Urteil vom 11. März 2013
Strafrechtliche Abteilung

Besetzung
Bundesrichter Mathys, Präsident,
Bundesrichter Denys, Oberholzer,
Gerichtsschreiber Keller.

Verfahrensbeteiligte
Staatsanwaltschaft Brugg-Zurzach, Wildischachenstrasse 14, 5200 Brugg AG,
Beschwerdeführerin,

gegen

X.________, vertreten durch Rechtsanwältin Maja Gehrig,
Beschwerdegegnerin.

Gegenstand
Rechtswidriger Aufenthalt (Art. 115 Abs. 1 lit. b AuG),

Beschwerde gegen das Urteil des Obergerichts
des Kantons Aargau, Strafgericht, 2. Kammer,
vom 21. August 2012.

Sachverhalt:

A.
X.________ hätte die Schweiz nach dem rechtskräftigen Entscheid des Bundesamtes
für Flüchtlinge per 25. Juli 2002 verlassen müssen. Dies tat sie nicht. Am 27.
Januar 2011 wurde sie wegen rechtswidrigen Aufenthaltes verurteilt.
Die Anklage wirft der Angeschuldigten vor, sich zwischen dem 23. Dezember 2010
und dem 5. Oktober 2011 weiterhin widerrechtlich in der Schweiz aufgehalten zu
haben.

B.
Das Bezirksgericht Brugg verurteilte die Angeschuldigte wegen rechtswidrigen
Aufenthaltes zu einer unbedingten Freiheitsstrafe von drei Monaten und
widerrief die bedingte Geldstrafe von 180 Tagessätzen zu Fr. 30.-- vom 27.
Januar 2011.
Das Obergericht des Kantons Aargau hiess die Berufung der Angeschuldigten am
21. August 2012 gut und stellte das Strafverfahren gegen sie ein.

C.
Die Staatsanwaltschaft Brugg-Zurzach erhebt Beschwerde in Strafsachen.
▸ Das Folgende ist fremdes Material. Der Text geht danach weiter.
-- ==== Sys2Proof/Machine/Events.lean ====
section
/-!
DEFINITION. The event unit (16): intake and sequence numbers, the three record paths with their budgets and grout records,
the host queue, the SoE log with its commands, the trace ring.
-/
namespace Sys2Proof.Machine

/-! ### Records as bytes (R513, R524) -/

/-- Byte 20 of a record. -/
def EvRec.cd (e : EvRec) : Nat := e.dye % 16 * 16 + (if e.grout then 8 else 0) + e.cls % 4

/-- The 32 bytes of a record (R513). -/
def EvRec.bytes (e : EvRec) : List Byte :=
  leBytes 12 (twPack e.tw) ++ leBytes 4 e.angle ++ leBytes 2 e.src ++ leBytes 2 e.code ++ leBytes 1 e.cd ++
  leBytes 1 e.epoch ++ leBytes 8 e.value ++ leBytes 2 e.seq

/-- The eight words an empty queue or an empty index latches (R528, R531). -/
def emptyWords : List Nat := List.replicate 8 0xFFFFFFFF

/-! ### Storing a record on a path -/

/-- Size of the general region (R529), of the class-0 region, and of the trace ring in bytes (R534). -/
def soeGenSize : Nat := 61440
def soe0Size : Nat := 4096
def traceSize : Nat := 0x4000000

/-- The EVT unit's source identifier. -/
def evtSrc : Nat := srcId 0x90 0

/-- The host queue as an arriving record finds it: a removal of the same fc counts first (R528). -/
def State.hqHeld (s : State) : List EvRec :=
  s.evt.hq.drop (s.pending.countP fun i => match i with
    | .hostQueueRead _ => true
    | .snapshotRead _ off n => off == Reg.EVT_HQ 0 && n != 0
    | _ => false)

/-- Entries of the host queue that are not class-0 records (R526). -/
def State.hqLow (s : State) : Nat := s.hqHeld.countP fun e => e.cls != 0

/-- Room in the host queue for a record of classes 1–3 or a grout record (R526). -/
def State.hqRoom (s : State) : Bool := decide (s.hqLow < 896 ∧ s.hqHeld.length < 1024)

/-- Append to the host queue; the HQ interrupt when the depth reaches EVT_HQ_THR. -/
def State.hqPut (s : State) (e : EvRec) : State :=
  let s := { s with evt := { s.evt with hq := s.evt.hq ++ [e] } }
  if s.evt.hq.length = s.getF Reg.EVT_HQ_THR_THR then s.irq .evt 0 else s

/-- Append to the general region, a ring (R529), counting the loss of an uncopied record (R532). -/
def State.soeGenPut (s : State) (e : EvRec) : State :=
  let wr := s.getF Reg.EVT_SOE_STAT_WR
  let lost := match Sparse.find s.evt.soeGen wr with
    | some r => !r.copied
    | none => false
  let s := if lost then s.count (Reg.EVT_P_LOSS_LOSS 0) else s
  let s := { s with evt := { s.evt with soeGen := Sparse.ins s.evt.soeGen wr ⟨e, false⟩ } }
  if wr + 1 = soeGenSize then (s.setF Reg.EVT_SOE_STAT_WR 0).setF Reg.EVT_SOE_STAT_WRAPPED 1
  else s.setF Reg.EVT_SOE_STAT_WR (wr + 1)

/-- Append to the class-0 region, or refuse when it holds 4,096 records (R530). -/
def State.soe0Put (s : State) (e : EvRec) : State × Bool :=
  if s.evt.soe0.length ≥ soe0Size then (s.count (Reg.EVT_P_LOSS_LOSS0 0), false)
  else
    let s := { s with evt := { s.evt with soe0 := s.evt.soe0 ++ [⟨e, false⟩] } }
    if s.evt.soe0.length = soe0Size then
      (((s.setF Reg.EVT_STAT_SOE_RES_FULL 1).irq .evt 2).emitOpen evtSrc 0x9001 1, true)
    else (s, true)

/-- Append to the trace ring in DRAM (R534). -/
def State.tracePut (s : State) (e : EvRec) : State :=
  let o := s.rd Reg.EVT_TRC_WRPTR
  let s := s.dramWr (s.traceBase + o) e.bytes
  if o + 32 ≥ traceSize then (s.wr Reg.EVT_TRC_WRPTR 0).wrapF Reg.EVT_TRC_WRAPS_COUNT
  else s.wr Reg.EVT_TRC_WRPTR (o + 32)

/-! ### Grout records (R523–R525) -/

/-- The next sequence number, taken (R518). -/
def State.nextSeq (s : State) : State × Nat :=
  (s.wrapF Reg.EVT_STAT_NEXT_SEQ, s.getF Reg.EVT_STAT_NEXT_SEQ)

/-- The record a grout stands for (R524). -/
def Grout.toRec (g : Grout) (seq : Nat) : EvRec :=
  { tw := g.tw, angle := min g.count (2 ^ 32 - 1), src := g.srcLo, code := g.srcHi, cls := g.cls, dye := 0, grout := true,
    epoch := g.epoch, value := g.last / sec16 % 2 ^ 32 + g.last % sec16 / 2 ^ 16 * 2 ^ 32, seq := seq }

/-- Write a grout record on its path, if there is room (R525): a sequence number of its own (R518), the count of grout
records, and for the SoE path a copy to the acquisition unit (R520). Answers whether it was written. -/
def State.groutWrite (s : State) (g : Grout) : State × Bool :=
  if g.path = 1 ∧ !s.hqRoom then (s, false)
  else
    let p := s.nextSeq
    let e := g.toRec p.2
    let s := p.1
    let s := match g.path with
      | 0 => (s.feedEvent e).soeGenPut e
      | 1 => s.hqPut e
      | _ => s.tracePut e
    ((s.tally (Reg.EVT_P_GROUT_COUNT g.path) (s.getF (Reg.EVT_P_GROUT_COUNT g.path) + 1)).irq .evt 5, true)

/-- Drop an open grout record from the list. -/
def State.groutDrop (s : State) (g : Grout) : State :=
  { s with evt := { s.evt with grouts := s.evt.grouts.erase g } }

/-- Add an event to the open grout record of its path and class; an event of another epoch closes that record in the same
fc and opens a new one (R523). -/
def State.coalesce (s : State) (path : Nat) (e : EvRec) : State :=
  let fresh : Grout := ⟨path, e.cls, e.tw, e.epoch, e.tw, e.src, e.src, 1⟩
  let add := fun (s : State) => { s with evt := { s.evt with grouts := s.evt.grouts ++ [fresh] } }
  match s.evt.grouts.reverse.find? fun g => g.path == path && g.cls == e.cls with
  | none => add s
  | some g =>
    if g.epoch = e.epoch then
      let g' := { g with last := e.tw, srcLo := min g.srcLo e.src, srcHi := max g.srcHi e.src, count := g.count + 1 }
      { s with evt := { s.evt with grouts := s.evt.grouts.map fun x => if x = g then g' else x } }
    else
      let p := s.groutWrite g
      add (if p.2 then p.1.groutDrop g else p.1)

/-! ### Budgets (R521, R522) -/

/-- FLOOR of a path. -/
def pathFloor (p : Nat) : Nat := if p ≤ 1 then 1 else 0

/-- A path has admitted a record of a class: COUNT, and CUT at the tiers of R522. -/
def State.admitOn (s : State) (p cls : Nat) : State :=
  let b := s.getF (Reg.EVT_P_CFG_BUDGET p)
  let q := (b + 3) / 4
  let s := s.incF (Reg.EVT_P_WIN_COUNT p)
  let s := { s with evt := { s.evt with maxCls := upd s.evt.maxCls p (max cls) } }
  let n := s.getF (Reg.EVT_P_WIN_COUNT p)
  if n = b then
    ((s.setF (Reg.EVT_P_WIN_OVER p) 1).setF (Reg.EVT_P_WIN_CUT p) (max (pathFloor p) (s.evt.maxCls.getD p 0))).irq .evt 3
  else if n = b + q ∨ n = b + 2 * q ∨ n = b + 3 * q then
    s.setF (Reg.EVT_P_WIN_CUT p) (max (pathFloor p) (s.getF (Reg.EVT_P_WIN_CUT p) - 1))
  else s

/-- Whether the budget makes a path coalesce a class (R522). -/
def State.cutOff (s : State) (p cls : Nat) : Bool :=
  s.flag (Reg.EVT_P_WIN_OVER p) && decide (cls ≥ s.getF (Reg.EVT_P_WIN_CUT p)) && !(decide (p ≤ 1) && cls == 0)

/-- HOST_Q_LOSS0 goes on the SoE and trace paths only (R527). -/
def notOnHost (e : EvRec) : Bool := e.code == 0x9002 && e.src == evtSrc

/-- Deliver a numbered event on a path (R521–R527). -/
def State.deliver (s : State) (p : Nat) (e : EvRec) : State :=
  if !(s.getF (Reg.EVT_P_CFG_CLASSES p)).testBit e.cls || (p == 1 && notOnHost e) then s
  else if s.cutOff p e.cls then s.coalesce p e
  else match p with
    | 0 =>
      if e.cls = 0 then
        let r := s.soe0Put e
        if r.2 then r.1.admitOn 0 0 else r.1
      else (s.soeGenPut e).admitOn 0 e.cls
    | 1 =>
      if e.cls = 0 then
        if s.hqHeld.length ≥ 1024 then
          let s := (s.raise Reg.EVT_STAT_HOST_Q_LOSS0).count (Reg.EVT_P_LOSS_LOSS0 1)
          { s with evt := { s.evt with refusedNow := s.evt.refusedNow + 1 } }.irq .evt 1
        else (s.hqPut e).admitOn 1 0
      else if s.hqRoom then (s.hqPut e).admitOn 1 e.cls
      else s.coalesce 1 e
    | _ => (s.tracePut e).admitOn 2 e.cls

/-- Intake of one event: a sequence number, every path, the acquisition unit (R518, R520). -/
def State.takeIn (s : State) (r : EvRaised) : State :=
  let p := s.nextSeq
  let e := { r.ev with seq := p.2 }
  let s := p.1.feedEvent e
  ((s.deliver 0 e).deliver 1 e).deliver 2 e

/-- Order of intake (R517): fc, source, class-0 events of a source first. -/
def EvRaised.le (a b : EvRaised) : Bool :=
  decide (a.fc < b.fc) || (a.fc == b.fc && (decide (a.ev.src < b.ev.src) ||
    (a.ev.src == b.ev.src && (a.ev.cls == 0 || b.ev.cls != 0))))

/-- Of the ordered events, those this fc takes: every class-0 event, and n of classes 1–3; and those that wait. -/
def splitTake : Nat → List EvRaised → List EvRaised × List EvRaised
  | _, [] => ([], [])
  | n, r :: t =>
    if r.ev.cls = 0 then (r :: (splitTake n t).1, (splitTake n t).2)
    else match n with
      | 0 => ((splitTake 0 t).1, r :: (splitTake 0 t).2)
      | k + 1 => (r :: (splitTake k t).1, (splitTake k t).2)

/-- EVENT_INTAKE (R517–R520). -/
def execEventIntake (s : State) : Out :=
  let n := if s.evt.takenFc = s.tm.fc then 32 - s.evt.taken else 32
  let p := splitTake n (sortBy EvRaised.le s.evt.raised)
  let low := p.1.countP fun r => r.ev.cls != 0
  let s := { s with evt := { s.evt with raised := p.2, takenFc := s.tm.fc, taken := 32 - n + low } }
  .next (p.1.foldl State.takeIn s)

/-! ### Windows (R521, R525, R527) -/

/-- Length of a window in ns of run time. -/
def windowNs : Nat := 10000000

/-- The first fc of a window on paths 0–2: open grout records in ascending class, then COUNT and CUT cleared (R525); the
HOST_Q_LOSS0 event of the window that ended (R527). -/
def State.windowStart (s : State) : State :=
  let gs := sortBy (fun (a b : Grout) => decide (a.path * 4 + a.cls ≤ b.path * 4 + b.cls)) s.evt.grouts
  let s := gs.foldl (fun (s : State) g =>
    let p := s.groutWrite g
    if p.2 then p.1.groutDrop g else p.1) s
  let s := (List.range 4).foldl (fun (s : State) p =>
    ((s.setF (Reg.EVT_P_WIN_COUNT p) 0).setF (Reg.EVT_P_WIN_CUT p) 0).setF (Reg.EVT_P_WIN_OVER p) 0) s
  let n := s.evt.refusedNow
  let s := { s with evt := { s.evt with maxCls := [0, 0, 0, 0], refusedNow := 0, windowIdx := s.runNs / windowNs } }
  if n > 0 then s.emit evtSrc 0x9002 1 n else s

/-- Write every record taken in and every open grout record of the SoE path (R533). -/
def State.soeFlush (s : State) : State :=
  (s.evt.grouts.filter fun g => g.path == 0).foldl (fun (s : State) g => (s.groutWrite g).1.groutDrop g) s

/-! ### The host queue (R528) -/

/-- A read of EVT_HQ_0: the oldest record leaves the queue and is latched for the interface; all ones when it is empty. -/
def State.hqRead (s : State) (i : Iface) : State :=
  match s.evt.hq with
  | [] => s.setSnap i (Reg.EVT_HQ 0) emptyWords
  | e :: t => { s with evt := { s.evt with hq := t } }.setSnap i (Reg.EVT_HQ 0) (wordsOf e.bytes)

/-- HOST_QUEUE_READ (R528). -/
def execHostQueueRead (ifc : Iface) (s : State) : Out := s.readRow ifc (Reg.EVT_HQ 0) <|
  let s := s.hqRead ifc
  .next (s.answer ifc (Reg.EVT_HQ 0) (((s.snapOf ifc (Reg.EVT_HQ 0)).getD []).headD 0))

/-! ### SoE commands (R531) -/

/-- The record at an index of a region: the class-0 region counts from the oldest held. -/
def State.soeAt (s : State) (region idx : Nat) : Option SoeRec :=
  if region = 1 then s.evt.soe0[idx]? else Sparse.find s.evt.soeGen idx

/-- Mark a record as copied. -/
def State.soeMark (s : State) (region idx : Nat) : State :=
  if region = 1 then { s with evt := { s.evt with soe0 := upd s.evt.soe0 idx fun r => { r with copied := true } } }
  else match Sparse.find s.evt.soeGen idx with
    | some r => { s with evt := { s.evt with soeGen := Sparse.ins s.evt.soeGen idx { r with copied := true } } }
    | none => s

/-- Put the words of a record into registers from an offset on. -/
def State.wrWords (s : State) (off : Nat) (ws : List Nat) : State :=
  (ws.foldl (fun (p : State × Nat) w => (p.1.wr p.2 w, p.2 + 4)) (s, off)).1

/-- OP 1: latch one record into EVT_SOE_RD. -/
def State.soeRead (s : State) (region : Nat) : State :=
  let idx := s.getF Reg.EVT_SOE_ARG_INDEX
  match s.soeAt region idx with
  | none => s.wrWords (Reg.EVT_SOE_RD 0) emptyWords
  | some r => (s.wrWords (Reg.EVT_SOE_RD 0) (wordsOf r.ev.bytes)).soeMark region idx

/-- OP 2: a dump begins. -/
def State.soeDumpStart (s : State) (region : Nat) : State :=
  let d : SoeDump :=
    ⟨region, s.getF Reg.EVT_SOE_ARG_INDEX, s.getF Reg.EVT_SOE_ARG_COUNT, s.getF Reg.EVT_DUMP_ADDR_ADDR * 32⟩
  { s with evt := { s.evt with dump := some d } }

/-- OP 3: free copied class-0 records, oldest first, stopping at the first that has not been copied. -/
def State.soeArch (s : State) : State :=
  let n := ((s.evt.soe0.take (s.getF Reg.EVT_SOE_ARG_COUNT)).takeWhile fun r => r.copied).length
  let s := { s with evt := { s.evt with soe0 := s.evt.soe0.drop n } }
  let s := s.setF Reg.EVT_SOE0_STAT_OLDEST (s.getF Reg.EVT_SOE0_STAT_OLDEST + n)
  let s := if n > 0 then s.setF Reg.EVT_STAT_SOE_RES_FULL 0 else s
  s.emit evtSrc 0x9003 2 n

/-- A write of EVT_SOE_CMD: READ needs read level, DUMP and ARCH0 operate level; other values are ignored (R531, R644). -/
def State.soeCmd (s : State) (i : Iface) (v : Nat) : State :=
  let region := bits v 8 8
  match bits v 3 0 with
  | 1 => s.soeRead region
  | 2 => s.command i .operate fun s => s.soeDumpStart region
  | 3 => s.command i .operate State.soeArch
  | _ => s

/-- SOE_READ (R531): the word written to EVT_SOE_CMD with OP taken as READ. -/
def execSoeRead (ifc : Iface) (v : Word) (s : State) : Out := s.hostRow ifc <| .next (s.soeRead (bits v.toNat 8 8))

/-- SOE_DUMP (R531). -/
def execSoeDump (ifc : Iface) (v : Word) (s : State) : Out := s.hostRow ifc <|
  .next (s.command ifc .operate fun s => s.soeDumpStart (bits v.toNat 8 8))

/-- SOE_DUMP_DONE (R531): the records are in DRAM at EVT_DUMP_ADDR, and DUMP_DONE is raised. -/
def execSoeDumpDone (s : State) : Out :=
  match s.evt.dump with
  | none => .next s
  | some d =>
    let s := (List.range d.count).foldl (fun (s : State) k =>
      let bs := match s.soeAt d.region (d.index + k) with
        | some r => r.ev.bytes
        | none => List.replicate 32 0xFF
      (s.dramWr (d.addr + 32 * k) bs).soeMark d.region (d.index + k)) s
    .next ({ s with evt := { s.evt with dump := none } }.irq .evt 4)

/-- SOE_ARCH0 (R531). -/
def execSoeArch0 (ifc : Iface) (_v : Word) (s : State) : Out := s.hostRow ifc <| .next (s.command ifc .operate State.soeArch)

end Sys2Proof.Machine
end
Sie
beantragt, den angefochtenen Entscheid aufzuheben und die Angeschuldigte
entsprechend dem Urteil des Bezirksgerichts Brugg zu verurteilen. Eventualiter
sei die Sache zur neuen Beurteilung an die Vorinstanz zurückzuweisen.

D.
Das Obergericht des Kantons Aargau verzichtet auf eine Stellungnahme.
X.________ beantragt, die Beschwerde sei abzuweisen.

Erwägungen:

1.
1.1 Die Beschwerdeführerin rügt, die Vorinstanz habe zu Unrecht angenommen, das
Rückführungsverfahren habe gegenüber einer Bestrafung wegen illegalen
Aufenthalts Vorrang. Aufgrund des Schengen-Besitzstandes sei die Schweiz
verpflichtet, die Richtlinie 2008/115/EG des Europäischen Parlaments und des
Rates vom 16. Dezember 2008 über gemeinsame Normen und Verfahren in den
Mitgliedstaaten zur Rückführung illegal aufhältiger Drittstaatsangehöriger
(ABl. L 348 vom 24. Dezember 2008, S. 98 ff.; nachfolgend:
EU-Rückführungsrichtlinie) zu beachten. Die Schweiz habe sie gemäss der
Beschwerdeführerin in Landesrecht umgesetzt, sich jedoch der Rechtsprechung des
Europäischen Gerichtshofs (EuGH) nicht unterworfen. Die
EU-Rückführungsrichtlinie sehe vor, dass bei der Wegweisung von illegal
anwesenden Personen Zwangsmassnahmen angewendet werden dürften, jedoch nicht
müssten. Eine Verpflichtung bestehe insbesondere nicht, wenn sich sämtliche
Bemühungen des betreffenden Staates als aussichtslos erwiesen, weil die Person
nicht kooperiere. Zudem habe der EuGH lediglich entschieden, dass eine wegen
illegalen Aufenthalts ausgesprochene Strafe die Rückführung nicht verzögern und
damit die praktische Wirksamkeit der EU-Rückführungsrichtlinie nicht
beeinträchtigen dürfe.
Die Beschwerdeführerin bringt vor, nach einem längerem illegalen Aufenthalt
könne eine Freiheitsstrafe die Wegweisung nicht mehr beeinträchtigen, da eine
freiwillige Ausreise nicht stattfinde und eine sofortige Abschiebung nicht zu
erwarten sei. Treffe dieser unwahrscheinliche Fall dennoch ein, könne vom
Opportunitätsprinzip gemäss Art. 115 Abs. 4 des Bundesgesetzes über die
Ausländerinnen und Ausländer (AuG; SR 142.20) Gebrauch gemacht werden. Es sei
realitätsfremd, wenn die Vorinstanz verlange, die Beschwerdegegnerin zuerst in
Ausschaffungshaft zu versetzen, bevor ihre Straftaten strafrechtlich geahndet
werden könnten. Weder Art. 115 Abs. 4 AuG noch Art. 8 StPO böten eine
Grundlage, das Verfahren einzustellen (Beschwerde, S. 3 ff.).
Die Beschwerdeführerin begründet in ihren weiteren Ausführungen, weshalb die
erste Instanz zu Recht eine unbedingte Freiheitsstrafe von drei Monaten
ausgefällt und die bedingte Vorstrafe widerrufen hat (Beschwerde, S. 8 ff.).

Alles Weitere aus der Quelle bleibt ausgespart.